His-Tagged Protein Purification Technology: Principles, Optimization Strategies, and ANT BIO PTE. LTD.’s Tools
1. Concept
The His-tag is a short peptide sequence consisting of 6–10 consecutive histidine residues, which can be genetically fused to the N- or C-terminus of target proteins. This tag enables efficient purification via immobilized metal ion affinity chromatography (IMAC), leveraging the specific coordination between histidine imidazole groups and divalent metal ions (e.g., Ni²⁺, Co²⁺). Key advantages of His-tagged protein purification include operational simplicity (single-step purification under denaturing/non-denaturing conditions), high versatility (compatible with prokaryotic/eukaryotic expression systems), and excellent compatibility with downstream applications (e.g., enzymatic cleavage, crystallization)—all while preserving the target protein’s biological activity and structural integrity. His-tag antibodies, such as those developed by ANT BIO PTE. LTD., further enhance this technology by enabling reliable detection and validation of tagged proteins across research workflows.
2. Research Frontiers
Cutting-edge research in His-tagged protein purification focuses on optimizing efficiency, specificity, and integration with advanced workflows. Key frontiers include intelligent purification systems—integrating online monitoring and automated control to precisely regulate pH, imidazole concentration, and flow rate—reducing human error and improving reproducibility. High-throughput purification platforms, such as microcolumn arrays and parallel processing systems, are being developed to meet the demands of omics research and large-scale recombinant protein production.
Greenification is another critical trend: reusable resins and environmentally friendly elution solutions minimize waste, aligning with sustainable research practices.

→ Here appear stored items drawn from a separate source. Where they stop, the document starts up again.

-- ==== Sys2Proof/Decode.lean ====
section
/-! DEFINITION. The fixed byte values, the state codes, the decoder and the encoder (30_encoding.md). The block's own decode (R71, R75) is of events: it is complete and rejects nothing (R77). Around it stands the model's layout of an event in two bytes (log entry 11), which rejects by name the words it gives no event. -/

namespace Sys2Proof

/-- SOH of R73. -/
def soh : Byte := 0x01#8
/-- EOT of R73. -/
def eot : Byte := 0x04#8
/-- ACK of R73. -/
def ackByte : Byte := 0x06#8
/-- NAK of R73. -/
def nakByte : Byte := 0x15#8

/-- The code of a protocol state (10_state.md R23, 30_encoding.md R79). -/
def PState.toBits : PState → BitVec 3
  | .idle => 0#3
  | .awaitStart => 1#3
  | .sohSeen => 2#3
  | .seqSeen => 3#3
  | .compSeqSeen => 4#3
  | .accumulatingData => 5#3
  | .awaitChecksum => 6#3
  | .reserved => 7#3

/-- The protocol state of a code (R23, R79); 7 is reserved. -/
def PState.ofBits (v : BitVec 3) : PState :=
  if v = 0#3 then .idle
  else if v = 1#3 then .awaitStart
  else if v = 2#3 then .sohSeen
  else if v = 3#3 then .seqSeen
  else if v = 4#3 then .compSeqSeen
  else if v = 5#3 then .accumulatingData
  else if v = 6#3 then .awaitChecksum
  else .reserved

/-- A command by its `cmd_code` (R71: all four codes are used); `RECV` takes the handle on `cmd_buf`. -/
def decodeCmd (code : BitVec 2) (buf : Nat) : Instr :=
  if code = 0b00#2 then .init
  else if code = 0b01#2 then .start
  else if code = 0b10#2 then .ack
  else .recv buf

/-- A byte polled in `AwaitStart` (R75): SOH and EOT have priority over `RX_IGNORE` (R82). -/
def decodeStartByte (b : Byte) : Instr :=
  if b = soh then .rxSoh else if b = eot then .rxEot else .rxIgnore b

/-- A poll's answer in the current state: the complete table of R75. In `Idle` and 7 either answer is `RX_ILLEGAL`
(R122; DEDUCED, log entry 9). -/
def decodePoll : PState → Answer → Instr
  | .idle, a => .rxIllegal a
  | .reserved, a => .rxIllegal a
  | .awaitStart, none => .rxNone
  | .awaitStart, some b => decodeStartByte b
  | .sohSeen, none => .rxNone
  | .sohSeen, some b => .rxSeq b
  | .seqSeen, none => .rxNone
  | .seqSeen, some b => .rxComp b
  | .compSeqSeen, none => .rxNone
  | .compSeqSeen, some b => .rxD0 b
  | .accumulatingData, none => .rxNone
  | .accumulatingData, some b => .rxData b
  | .awaitChecksum, none => .rxNone
  | .awaitChecksum, some b => .rxCks b

/-- The instruction an event selects (R71, R75); total, since the block reserves no command and no answer (R77). -/
def decode : Event → Instr
  | .cmd code buf => decodeCmd code buf
  | .poll st a => decodePoll st a

/-- An event that selects the instruction: the command's code, or the row's state and byte (R71, R75). -/
def encode : Instr → Event
  | .init => .cmd 0b00#2 0
  | .start => .cmd 0b01#2 0
  | .ack => .cmd 0b10#2 0
  | .recv buf => .cmd 0b11#2 buf
  | .rxNone => .poll .awaitStart none
  | .rxSoh => .poll .awaitStart (some soh)
  | .rxEot => .poll .awaitStart (some eot)
  | .rxIgnore b => .poll .awaitStart (some b)
  | .rxSeq b => .poll .sohSeen (some b)
  | .rxComp b => .poll .seqSeen (some b)
  | .rxD0 b => .poll .compSeqSeen (some b)
  | .rxData b => .poll .accumulatingData (some b)
  | .rxCks b => .poll .awaitChecksum (some b)
  | .rxIllegal a => .poll .idle a

/-- Why two bytes are no event of the model's layout (log entry 11). -/
inductive DecodeError where
  /-- Fewer than two bytes. -/
  | truncated
  /-- A selector byte the layout does not use. -/
  | unknownSelector
  /-- An empty poll with a data byte that is not zero. -/
  | strayByte
deriving DecidableEq, Repr

/-- The first byte alone, as spec/opcode_table.json numbers it (bits 1..0 `cmd_code`, bits 7..0 the polled byte): 0 to 3
are the commands, any other value a byte polled in `AwaitStart` (DESIGN CHOICE, log entry 11: the table gives a row
neither its port nor its state as bits, R82). -/
def tableEvent (d : Byte) (buf : Nat) : Event :=
  if d.toNat < 4 then .cmd (d.setWidth 2) buf else .poll .awaitStart (some d)

/-- The model's two-byte layout of an event (log entry 11): the data byte, then a selector: 0 the table's bare byte,
`00010sss` a byte polled in state `sss`, `00100sss` an empty poll in state `sss`. `buf` is what stands on `cmd_buf`. -/
def eventOfBytes (buf : Nat) : List Byte → Except DecodeError (Event × List Byte)
  | d :: sel :: rest =>
    if sel = 0x00#8 then .ok (tableEvent d buf, rest)
    else if sel.extractLsb' 3 5 = 0b00010#5 then .ok (.poll (PState.ofBits (sel.setWidth 3)) (some d), rest)
    else if sel.extractLsb' 3 5 = 0b00100#5 then
      if d = 0x00#8 then .ok (.poll (PState.ofBits (sel.setWidth 3)) none, rest) else .error .strayByte
    else .error .unknownSelector
  | [_] => .error .truncated
  | [] => .error .truncated

/-- An event in the model's layout; the inverse of `eventOfBytes`. -/
def bytesOfEvent : Event → List Byte
  | .cmd code _ => [code.setWidth 8, 0x00#8]
  | .poll st (some b) => [b, 0b00010#5 ++ st.toBits]
  | .poll st none => [0x00#8, 0b00100#5 ++ st.toBits]

/-- The decoder of the model's layout: total on any bytes, rejecting by name. -/
def decodeBytes (buf : Nat) (bs : List Byte) : Except DecodeError (Instr × List Byte) :=
  match eventOfBytes buf bs with
  | .ok (e, rest) => .ok (decode e, rest)
  | .error r => .error r

/-- The bytes of an instruction in the model's layout. -/
def encodeBytes (i : Instr) : List Byte := bytesOfEvent (encode i)

/-- The event of a table word: its low 16 bits as two bytes, the bits at and above `nbits` zero, `cmd_buf` zero. -/
def eventOfTableWord (nbits w : Nat) : Option Event :=
  match eventOfBytes 0 [BitVec.ofNat 8 (w % 2 ^ nbits), BitVec.ofNat 8 (w % 2 ^ nbits / 256)] with
  | .ok (e, _) => some e
  | .error _ => none

/-- The instruction the decoder reads from a table word (log entry 11). -/
def decodeTableWord (nbits w : Nat) : Option Instr :=
  match eventOfTableWord nbits w with
  | some e => some (decode e)
  | none => none

end Sys2Proof
end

Additionally, integration with downstream analytical technologies (e.g., mass spectrometry, cryo-EM sample preparation) is streamlining protein research pipelines, enabling seamless transition from purification to structural/functional analysis. Advances in resin design—such as high-resolution, alkali-resistant matrices—are also enhancing purification performance for complex or low-abundance proteins.
3. Research Significance
His-tagged protein purification technology is a cornerstone of biomedical research, with profound implications for structural biology, drug development, and vaccine design. By enabling rapid, high-purity protein isolation, it accelerates the characterization of novel proteins, the development of recombinant antibodies, and the production of vaccine antigens (e.g., SARS-CoV-2 spike protein RBD domain). Its versatility supports research across diverse fields, from basic protein function studies to translational applications such as antibody engineering and precision medicine.

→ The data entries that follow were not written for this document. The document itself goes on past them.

-- ==== Sys2Proof/Certificates/Slice0/Obligations.lean ====
section
/-! DEFINITION. The statements for the provers. A result statement equates what an instruction answers with a record update of the state before it: what the update does not name is unchanged, so it states the frame of every register, flag, stream and byte of memory too. The frames of the two storing instructions are also stated byte by byte. -/

open Sys2Proof Sys2Proof.Machine

/-! ### Encoding -/

/-- 30_encoding.md R71: the four command codes, for whatever stands on `cmd_buf`. -/
def Obligations.CommandCodesSelectCommands : Prop :=
  ∀ buf : Nat,
    decode (.cmd 0b00#2 buf) = .init ∧ decode (.cmd 0b01#2 buf) = .start ∧
    decode (.cmd 0b10#2 buf) = .ack ∧ decode (.cmd 0b11#2 buf) = .recv buf

/-- 30_encoding.md R75: the receive-event decode, every state and every answer; in `Idle` and 7 either answer is
`RX_ILLEGAL` (R122; DEDUCED, log entry 9). -/
def Obligations.ReceiveEventsDecodeByStateAndAnswer : Prop :=
  (∀ st : PState, st ≠ .idle → st ≠ .reserved → decode (.poll st none) = .rxNone) ∧
  (∀ b : Byte,
    decode (.poll .awaitStart (some b)) =
        (if b = 0x01#8 then .rxSoh else if b = 0x04#8 then .rxEot else .rxIgnore b) ∧
    decode (.poll .sohSeen (some b)) = .rxSeq b ∧
    decode (.poll .seqSeen (some b)) = .rxComp b ∧
    decode (.poll .compSeqSeen (some b)) = .rxD0 b ∧
    decode (.poll .accumulatingData (some b)) = .rxData b ∧
    decode (.poll .awaitChecksum (some b)) = .rxCks b) ∧
  (∀ a : Answer, decode (.poll .idle a) = .rxIllegal a ∧ decode (.poll .reserved a) = .rxIllegal a)

/-- 30_encoding.md R79 (10_state.md R23): the state codes 0 to 6 in order, 7 reserved, and every code one state. -/
def Obligations.StateCodesAreInOrder : Prop :=
  (PState.idle.toBits = 0#3 ∧ PState.awaitStart.toBits = 1#3 ∧ PState.sohSeen.toBits = 2#3 ∧
    PState.seqSeen.toBits = 3#3 ∧ PState.compSeqSeen.toBits = 4#3 ∧ PState.accumulatingData.toBits = 5#3 ∧
    PState.awaitChecksum.toBits = 6#3 ∧ PState.reserved.toBits = 7#3) ∧
  (∀ p : PState, PState.ofBits p.toBits = p) ∧ (∀ v : BitVec 3, (PState.ofBits v).toBits = v)

/-- 10_state.md R39, 30_encoding.md R70, R72: what the ports show. -/
def Obligations.PortsShowTheState : Prop :=
  ∀ s : State,
    s.statSt = s.st.toBits ∧ s.statEseq = s.eseq ∧ s.statSseq = s.sseq ∧ s.statBusy = s.busy ∧
    s.cmdReady = !s.busy ∧ (s.resValid = true ↔ s.res ≠ none) ∧
    (s.res = some .packet → s.resCode = some 0b00#2) ∧ (s.res = some .finished → s.resCode = some 0b01#2) ∧
    (s.res = some .noTransfer → s.resCode = some 0b10#2) ∧ (s.res = some .stateError → s.resCode = some 0b11#2) ∧
    (s.busy = false → ∀ addr, s.hostRead addr = Memory.read addr s.mem)

/-- A few words of the opcode table and of the model's two-byte layout (DESIGN CHOICE, log entry 11). -/
def Obligations.TableWordsDecode : Prop :=
  decodeTableWord 8 0 = some .init ∧ decodeTableWord 8 1 = some .start ∧ decodeTableWord 8 2 = some .ack ∧
  decodeTableWord 8 3 = some (.recv 0) ∧ decodeTableWord 8 4 = some .rxEot ∧
  decodeTableWord 16 0x1101 = some .rxSoh ∧ decodeTableWord 16 0x2100 = some .rxNone ∧
  decodeTableWord 16 0x1143 = some (.rxIgnore 0x43#8) ∧ decodeTableWord 16 0x1204 = some (.rxSeq 0x04#8) ∧
  decodeTableWord 16 0x13FF = some (.rxComp 0xFF#8) ∧ decodeTableWord 16 0x147E = some (.rxD0 0x7E#8) ∧
  decodeTableWord 16 0x1501 = some (.rxData 0x01#8) ∧ decodeTableWord 16 0x16C0 = some (.rxCks 0xC0#8) ∧
  decodeTableWord 16 0x1055 = some (.rxIllegal (some 0x55#8)) ∧ decodeTableWord 16 0x8000 = none

/-- Decoding an encoded well-formed instruction gives it back: as an event (R71, R75), and through the bytes of the
model's layout (DESIGN CHOICE, log entry 11), where `RECV`'s handle is what stands on `cmd_buf`. -/
def Obligations.EncodedInstructionsDecodeBack : Prop :=
  ∀ i : Instr, i.wellFormed = true →
    decode (encode i) = i ∧
    ∀ (buf : Nat) (rest : List Byte), (∀ b, i = .recv b → b = buf) →
      decodeBytes buf (encodeBytes i ++ rest) = .ok (i, rest)

/-- Every event selects a well-formed instruction (R75, R77), and no bit of a byte polled in a state of a call, or of a
command, is lost. -/
def Obligations.DecodedInstructionsKeepTheirEvent : Prop :=
  (∀ e : Event, (decode e).wellFormed = true) ∧
  (∀ (st : PState) (b : Byte), st ≠ .reserved → encode (decode (.poll st (some b))) = .poll st (some b)) ∧
  (∀ (code : BitVec 2) (buf : Nat), ∃ buf', encode (decode (.cmd code buf)) = .cmd code buf' ∧
    (code = 0b11#2 → buf' = buf))

/-! ### The step -/

/-- What a step runs. In a call with the host waiting, or letting the step pass, the decoded answer of one poll, listed or
a free value (R120, R62; log entries 1 and 2); with no call in progress, the host's command; a command the host presents without waiting, in
either case. Around the instruction the step only takes the answer, or the input, from its list. -/
def Obligations.StepRunsTheDecodedInstruction : Prop :=
  ∀ s : State, s.holdsReserved = false →
    (∀ a rest, s.running = true → s.hostWaits = true → s.rx = a :: rest →
      step s = exec (decode (.poll s.st a)) { s with rx := rest }) ∧
    (s.running = true → s.hostWaits = true → s.rx = [] →
      step s = exec (decode (.poll s.st (Config.freeAnswer s.draws))) { s with draws := s.draws + 1 }) ∧
    (∀ a rest inputs, s.running = true → s.host = .pass :: inputs → s.rx = a :: rest →
      step s = exec (decode (.poll s.st a)) { s with rx := rest, host := inputs }) ∧
    (∀ inputs, s.running = true → s.host = .pass :: inputs → s.rx = [] →
      step s = exec (decode (.poll s.st (Config.freeAnswer s.draws)))
        { s with draws := s.draws + 1, host := inputs }) ∧
    (∀ code buf inputs, s.running = false → s.host = .cmd code buf :: inputs →
      step s = exec (decode (.cmd code buf)) { s with host := inputs }) ∧
    (∀ code buf inputs, s.host = .cmdNoWait code buf :: inputs →
      step s = exec (decode (.cmd code buf)) { s with host := inputs })

/-- A table word placed for the next step is what the next step runs (DESIGN CHOICE, log entry 11): on a state that
differs from the given one at most in `st`, `busy`, `init_done` and the bound buffer, which a poll's event needs. -/
def Obligations.PlacedTableWordRunsNext : Prop :=
  ∀ (s : State) (nbits w : Nat) (i : Instr), decodeTableWord nbits w = some i →
    ∃ u, step (s.withFetchWord nbits w) = exec i u ∧
      u = { s with st := u.st, busy := u.busy, initDone := u.initDone, bound := u.bound }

For the biopharmaceutical industry, this technology reduces production costs and timelines for recombinant protein-based drugs, ensuring consistent quality for clinical use. Standardized and optimized His-tag purification methods also facilitate data comparability across laboratories, advancing collaborative research and regulatory compliance. His-tag antibodies play a critical role in validating purification success, ensuring the reliability of downstream experiments and therapeutic product development.
4. Related Mechanisms, Research Methods, and Product Applications
Related Mechanisms
The core principle of His-tagged protein purification is immobilized metal ion affinity chromatography (IMAC):
- Coordination Binding: Histidine residues in the His-tag form reversible coordination bonds with divalent metal ions (Ni²⁺, Co²⁺, Cu²⁺) chelated to a solid-phase matrix.

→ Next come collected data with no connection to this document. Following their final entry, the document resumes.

-- ==== Sys2Proof/Laws/Step.lean ====
section
/-! SUPPORT. What a step can do, said once: the storing meanings, the fetch, and the step by what it fetches. -/

namespace Sys2Proof.Machine

/-- Everything `RX_D0` can do with a next state (R128). -/
theorem execRxD0_next {b : Byte} {s t : State} (h : execRxD0 b s = .next t) :
    ∃ base, s.bound = some base ∧
      t = { s with mem := Memory.write base b s.mem, csum := b, len := 0x01#8 }.moveTo .accumulatingData := by
  obtain ⟨u, hu, rfl⟩ := andThen_next h
  obtain ⟨-, base, hb, rfl⟩ := State.bufWrite_next hu
  exact ⟨base, hb, by simp⟩

/-- Everything `RX_DATA` can do with a next state (R129). -/
theorem execRxData_next {b : Byte} {s t : State} (h : execRxData b s = .next t) :
    s.len.toNat < 128 ∧ ∃ base, s.bound = some base ∧
      let u := { s with
        mem := Memory.write (base + s.len.toNat) b s.mem, csum := addChecksum s.csum b, len := s.len + 0x01#8 }
      t = if s.len + 0x01#8 = 128#8 then u.moveTo .awaitChecksum else u := by
  obtain ⟨u, hu, rfl⟩ := andThen_next h
  obtain ⟨hl, base, hb, rfl⟩ := State.bufWrite_next hu
  exact ⟨hl, base, hb, rfl⟩

/-- Everything `RX_CKS` can do (R130). -/
theorem execRxCks_next {b : Byte} {s t : State} (h : execRxCks b s = .next t) :
    (b = s.csum ∧ s.err = false ∧ t = (s.moveTo .awaitStart).acceptPacket) ∨
    ((b ≠ s.csum ∨ s.err = true) ∧ t = (s.moveTo .awaitStart).rejectPacket) := by
  have h2 : (if s.accepts b then (s.moveTo .awaitStart).acceptPacket else (s.moveTo .awaitStart).rejectPacket) = t := by
    simpa [execRxCks] using h
  by_cases ha : s.accepts b = true
  · have h3 : b = s.csum ∧ s.err = false := by simpa [State.accepts] using ha
    exact .inl ⟨h3.1, h3.2, by simpa [ha] using h2.symm⟩
  · have h3 : b = s.csum → s.err = true := by simpa [State.accepts] using ha
    refine .inr ⟨?_, by simpa [ha] using h2.symm⟩
    by_cases hb : b = s.csum
    · exact .inr (h3 hb)
    · exact .inl hb

/-- What each instruction's next state is, with what must have held for there to be one. -/
def ExecNext (i : Instr) (s t : State) : Prop :=
  match i with
  | .init => s.running = false ∧ t = s.initialise
  | .start => s.initDone = true ∧ s.busy = false ∧
      t = { ({ s with res := none } : State).transmit nakByte with st := .awaitStart }
  | .ack => s.initDone = true ∧ s.busy = false ∧
      t = { ({ s with res := none } : State).transmit ackByte with st := .awaitStart }
  | .recv buf => s.initDone = true ∧ s.busy = false ∧
      t = if s.st = .idle then { s with res := some .stateError } else ({ s with res := none } : State).beginCall buf
  | .rxNone => t = s.emptyPoll Config.nodataThreshold Config.nodataMax
  | .rxSoh => t = { s with err := false, st := .sohSeen, trSeen := true }
  | .rxEot => t = s.finishTransfer eotNextState
  | .rxIgnore _ => t = s
  | .rxSeq b => t = (s.noteCheck (s.seqOK b)).moveTo .seqSeen
  | .rxComp b => t = (s.noteCheck (s.compOK b)).moveTo .compSeqSeen
  | .rxD0 b => ∃ base, s.bound = some base ∧
      t = { s with mem := Memory.write base b s.mem, csum := b, len := 0x01#8 }.moveTo .accumulatingData
  | .rxData b => s.len.toNat < 128 ∧ ∃ base, s.bound = some base ∧
      let u := { s with
        mem := Memory.write (base + s.len.toNat) b s.mem, csum := addChecksum s.csum b, len := s.len + 0x01#8 }
      t = if s.len + 0x01#8 = 128#8 then u.moveTo .awaitChecksum else u
  | .rxCks b =>
      (b = s.csum ∧ s.err = false ∧ t = (s.moveTo .awaitStart).acceptPacket) ∨
      ((b ≠ s.csum ∨ s.err = true) ∧ t = (s.moveTo .awaitStart).rejectPacket)
  | .rxIllegal _ => False

/-- Everything an instruction can do with a next state. -/
theorem exec_next {i : Instr} {s t : State} (h : exec i s = .next t) : ExecNext i s t := by
  cases i <;> simp only [exec] at h
  case init => exact State.acceptInit_next h
  case start => exact State.accept_next h
  case ack => exact State.accept_next h
  case recv => exact State.accept_next h
  case rxD0 => exact execRxD0_next h
  case rxData => exact execRxData_next h
  case rxCks => exact execRxCks_next h
  case rxIllegal => cases h
  all_goals
    simp only [execRxNone, execRxSoh, execRxEot, execRxIgnore, execRxSeq, execRxComp, Host.Outcome.next.injEq] at h
    exact h.symm

/-- What can be fetched. -/
theorem State.fetch_cases (s : State) :
    (s.running = true ∧ (∃ rest, s.host = .pass :: rest ∧ s.fetch = { s with host := rest }.fetchPoll)) ∨
    (s.running = true ∧ s.hostWaits = true ∧ s.fetch = s.fetchPoll) ∨
    (∃ rest, s.host = .rst :: rest ∧ s.fetch = .reset { s with host := rest }) ∨
    (∃ code buf rest, s.host = .cmdNoWait code buf :: rest ∧ s.fetch = .event (.cmd code buf) { s with host := rest }) ∨
    (s.running = false ∧ ∃ code buf rest, s.host = .cmd code buf :: rest ∧
      s.fetch = .event (.cmd code buf) { s with host := rest }) ∨
    (s.running = false ∧ ∃ addr v rest, s.host = .write addr v :: rest ∧
      s.fetch = .hostWrite addr v { s with host := rest }) ∨
    (s.running = false ∧ ∃ rest, s.host = .pass :: rest ∧ s.fetch = .wait { s with host := rest }) ∨
    (s.running = false ∧ s.host = [] ∧ s.fetch = .wait s) := by
  rcases h : s.host with _ | ⟨i, rest⟩
  · cases hr : s.running <;> simp [State.fetch, State.fetchQuiet, State.hostWaits, h, hr]
  · cases i <;> cases hr : s.running <;>
      simp_all [State.fetch, State.fetchQuiet, State.hostWaits, State.running]

/-- A poll step's fetch, spelled out (R120). -/
theorem State.fetchPoll_eq (s : State) : s.fetchPoll = .event (.poll s.st s.rxPoll.1) s.rxPoll.2 := rfl

/-- A poll does not look at the host's list. -/
theorem State.rxPoll_host (s : State) (l : List HostInput) :
    { s with host := l }.rxPoll = (s.rxPoll.1, { s.rxPoll.2 with host := l }) := by
  simp only [State.rxPoll]
  split <;> rfl

/-- Everything a step can do with a next state: a poll of a call, the reset input, a command, the host's own write, or
nothing (log entry 1). -/
theorem step_cases {s t : State} (h : step s = .next t) :
    s.holdsReserved = false ∧
    ((∃ inputs, s.running = true ∧ (s.hostWaits = true ∧ inputs = s.host ∨ s.host = .pass :: inputs) ∧
        exec (decode (.poll s.st s.rxPoll.1)) { s.rxPoll.2 with host := inputs } = .next t) ∨
     (∃ inputs, s.host = .rst :: inputs ∧ t = { s with host := inputs }.initialise) ∨
     (∃ code buf inputs,
        (s.host = .cmdNoWait code buf :: inputs ∨ s.running = false ∧ s.host = .cmd code buf :: inputs) ∧
        exec (decode (.cmd code buf)) { s with host := inputs } = .next t) ∨
     (∃ addr v inputs, s.running = false ∧ s.host = .write addr v :: inputs ∧
        t = { s with host := inputs }.hostWrite addr v) ∨
     (∃ inputs, s.running = false ∧ (s.host = .pass :: inputs ∨ s.host = [] ∧ inputs = []) ∧
        t = { s with host := inputs })) := by
  by_cases hs : s.holdsReserved = true
  · simp [step, hs] at h
  · have hs2 : s.holdsReserved = false := by simpa using hs
    refine ⟨hs2, ?_⟩
    have hh : ∀ u : State, u.host = s.host → { u with host := s.host } = u := fun u hu => by rw [← hu]
    have hp : s.rxPoll.2.host = s.host := by
      obtain ⟨_, _, h⟩ := s.rxPoll_state
      rw [h]
    rcases s.fetch_cases with ⟨hr, l, hl, e⟩ | ⟨hr, hw, e⟩ | ⟨l, hl, e⟩ | ⟨c, b, l, hl, e⟩ | ⟨hr, c, b, l, hl, e⟩ |
        ⟨hr, a, v, l, hl, e⟩ | ⟨hr, l, hl, e⟩ | ⟨hr, hl, e⟩ <;>
      simp only [step, hs2, Bool.false_eq_true, if_false, e, State.fetchPoll_eq, State.rxPoll_host] at h
    · exact .inl ⟨l, hr, .inr hl, h⟩
    · exact .inl ⟨s.host, hr, .inl ⟨hw, rfl⟩, by rw [hh _ hp]; exact h⟩
    · exact .inr (.inl ⟨l, hl, by simpa using h.symm⟩)
    · exact .inr (.inr (.inl ⟨c, b, l, .inl hl, h⟩))
    · exact .inr (.inr (.inl ⟨c, b, l, .inr ⟨hr, hl⟩, h⟩))
    · exact .inr (.inr (.inr (.inl ⟨a, v, l, hr, hl, by simpa using h.symm⟩)))
    · exact .inr (.inr (.inr (.inr ⟨l, hr, .inl hl, by simpa using h.symm⟩)))
    · refine .inr (.inr (.inr (.inr ⟨[], hr, .inr ⟨hl, rfl⟩, ?_⟩)))
      rw [← hl]
      simpa using h.symm

end Sys2Proof.Machine
end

- Selective Elution: Binding is stabilized under neutral/weakly alkaline conditions (pH 7.0–8.0); elution is achieved by increasing imidazole concentration (competing for metal ion binding) or lowering pH (disrupting coordination bonds).
- Metal Ion Selection: Ni²⁺ offers high binding capacity, Co²⁺ provides superior selectivity (reducing non-specific adsorption), and Cu²⁺ exhibits the strongest affinity—enabling customization based on target protein characteristics.
Research Methods
Optimizing His-tagged protein purification involves systematic refinement of three key phases:
- Sample Preparation: Use lysis buffers with 20–50mM imidazole (reducing non-specific binding) and protease inhibitors (preventing degradation); adjust pH to 7.0–8.0 to maintain metal ion stability.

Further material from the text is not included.